Dr. Jan pedersen from bing recently explained in a contribution that the quality of the content is very important for the ranking there:
"content quality is a primary factor in ranking" (http://einfach.St/bblog).
according to his explanations, the ranking at bing is generally a function of
- topical relevance),
- Context and
- Quality of the content.
Quality is backed up by authority (can the content be trusted)?), usefulness (".. when considering the utility of the page, our models try to predict whether the content is sufficiently useful for the topic it is trying to address. Does the page provide ample supporting information? Is it at the appropriate level of depth for the intended audience? We prefer pages with relevant supporting multimedia content: instructional videos, images, graphs, etc. Another important criterion in evaluating utility is gauging the effort and level of expertise required to generate the content. Websites serving unique content are preferred to those recycling existing data or widely available materials ..") and the presentation or. How well the searched content is presented and found on the page, determines. search engines are now not only able to compare texts and words, but are also in the midst of trying to actually understand them – as far as computers can really be understood in the usual sense of the word.
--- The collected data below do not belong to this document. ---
theorem chg_askLines (s : State) (a b c) : Chg [.free, .dies, .chans] s (State.askLines s a b c) := by
  unfold State.askLines
  repeat' first
    | ((with_reducible apply subF_of); rfl)
    | (with_reducible apply Chg.refl)
    | (with_reducible assumption)
    | (with_reducible apply Chg.step (chg_askLine _ _ _ _))
    | (with_reducible apply Chg.foldl)
    | (with_reducible apply Chg.orElse_getD)
    | (with_reducible apply Chg.getD)
    | (with_reducible apply Chg.foldl_snd)
    | intro _
    | split
    | dsimp only
    | ((with_reducible refine Chg.mk rfl ?_ rfl rfl rfl rfl ?_); · (intro x hx; cases x <;> first | rfl | exact ⟨rfl, rfl⟩ | exact absurd (by decide) hx))

theorem chg_takeLine (s : State) (a) : Chg [.chans] s (State.takeLine s a) := by
  unfold State.takeLine
  repeat' first
    | ((with_reducible apply subF_of); rfl)
    | (with_reducible apply Chg.refl)
    | (with_reducible assumption)
    | (with_reducible apply Chg.step (chg_modChan _ _ _))
    | (with_reducible apply Chg.foldl)
    | (with_reducible apply Chg.orElse_getD)
    | (with_reducible apply Chg.getD)
    | (with_reducible apply Chg.foldl_snd)
    | intro _
    | split
    | dsimp only
    | ((with_reducible refine Chg.mk rfl ?_ rfl rfl rfl rfl ?_); · (intro x hx; cases x <;> first | rfl | exact ⟨rfl, rfl⟩ | exact absurd (by decide) hx))

theorem chg_takeLines (s : State) (a) : Chg [.chans] s (State.takeLines s a) := by
  unfold State.takeLines
  repeat' first
    | ((with_reducible apply subF_of); rfl)
    | (with_reducible apply Chg.refl)
    | (with_reducible assumption)
    | (with_reducible apply Chg.step (chg_takeLine _ _))
    | (with_reducible apply Chg.foldl)
    | (with_reducible apply Chg.orElse_getD)
    | (with_reducible apply Chg.getD)
    | (with_reducible apply Chg.foldl_snd)
    | intro _
    | split
    | dsimp only
    | ((with_reducible refine Chg.mk rfl ?_ rfl rfl rfl rfl ?_); · (intro x hx; cases x <;> first | rfl | exact ⟨rfl, rfl⟩ | exact absurd (by decide) hx))

/-- What goes on once lines are there keeps what it keeps, and asking for them keeps more. -/
theorem chg_withLines {L : List Fld} {s t : State} {p c xs k} (hs : subF [.free, .dies, .chans] L) (hk : ∀ u, Chg L s u → Chg L s (k u)) (h : Chg L s t) :
    Chg L s (State.withLines t p c xs k) := by
  unfold State.withLines
  exact Chg.ite (hk _ (Chg.step (chg_takeLines _ _) (subF.trans (subF_of rfl) hs) h)) (Chg.step (chg_askLines _ _ _ _) hs h)

theorem chg_onceHere {L : List Fld} {s t : State} {p xs k} {v : State} (hs : subF [.free, .dies, .chans] L) (hk : ∀ u, Chg L s u → Chg L s (k u)) (h : Chg L s t)
    (e : State.onceHere t p xs k = some v) : Chg L s v := by
  unfold State.onceHere at e
  split at e
  · cases e; exact hk _ (Chg.step (chg_takeLines _ _) (subF.trans (subF_of rfl) hs) h)
  · split at e
    · contradiction
    · cases e; exact Chg.step (chg_askLines _ _ _ _) hs h

theorem chg_endCap (s : State) (a) : Chg [.cores] s (State.endCap s a) := by
  unfold State.endCap
  repeat' first
    | ((with_reducible apply subF_of); rfl)
    | (with_reducible apply Chg.refl)
    | (with_reducible assumption)
    | (with_reducible apply Chg.step (chg_modCore _ _ _))
    | (with_reducible apply Chg.foldl)
    | (with_reducible apply Chg.orElse_getD)
    | (with_reducible apply Chg.getD)
    | (with_reducible apply Chg.foldl_snd)
    | intro _
    | split
    | dsimp only
    | ((with_reducible refine Chg.mk rfl ?_ rfl rfl rfl rfl ?_); · (intro x hx; cases x <;> first | rfl | exact ⟨rfl, rfl⟩ | exact absurd (by decide) hx))

end Sys2Proof.Machine
end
Since this article is not about ranking factors and their use, they are largely disregarded here. For the general understanding of the function of a search engine it is also not necessary and would significantly complicate the considerations.
The search index
Hitlist
Since searchers look for results by entering one or more words, a search engine must extract important words from the texts and prepare them in such a way that they can be accessed with high performance. In the sog. Hitlist therefore all relevant words occurring in a document are stored one after the other. From the sentence "this is a great website and here you can buy great western boots" stand after the elimination of stop words, stemming and fixing the position in the text:
- Great (at position 004)
- Web page (at position 005)
- Toll (at position 010)
- western boots (at position 011)
- Buy (at position 012)
Besides the position, many other things are important to calculate the relevance of your trip. To be able to judge. If the word was printed in bold, with a relatively larger font, it is mentioned in the title, in an H1 headline, etc., it is not mentioned in the title.? These characteristics can then be assigned value numbers and, if fulfilled, added up for the word. Figure 5 shows this as an example. If a word appears in the second heading (H2-1) and is highlighted in bold, the values 4 and 16 are added together. For this word, the hitlist stores the position of the word (011) as well as the value 20. The entry would be:
The value "20" can, of course, be broken down back into the factors "H2-1" and "bold/italic" using the corresponding table. In reality, of course, this catalog of features is much more complex and the storage is done by compressing algorithms. Through this process, in principle, every document on the web must be tagged with every non-stop word. At 60 billion documents z. B. With the index of google and the assumption that a page contains on average about 200 words, you get an impression of the enormous computing power that is necessary for this continuous process alone.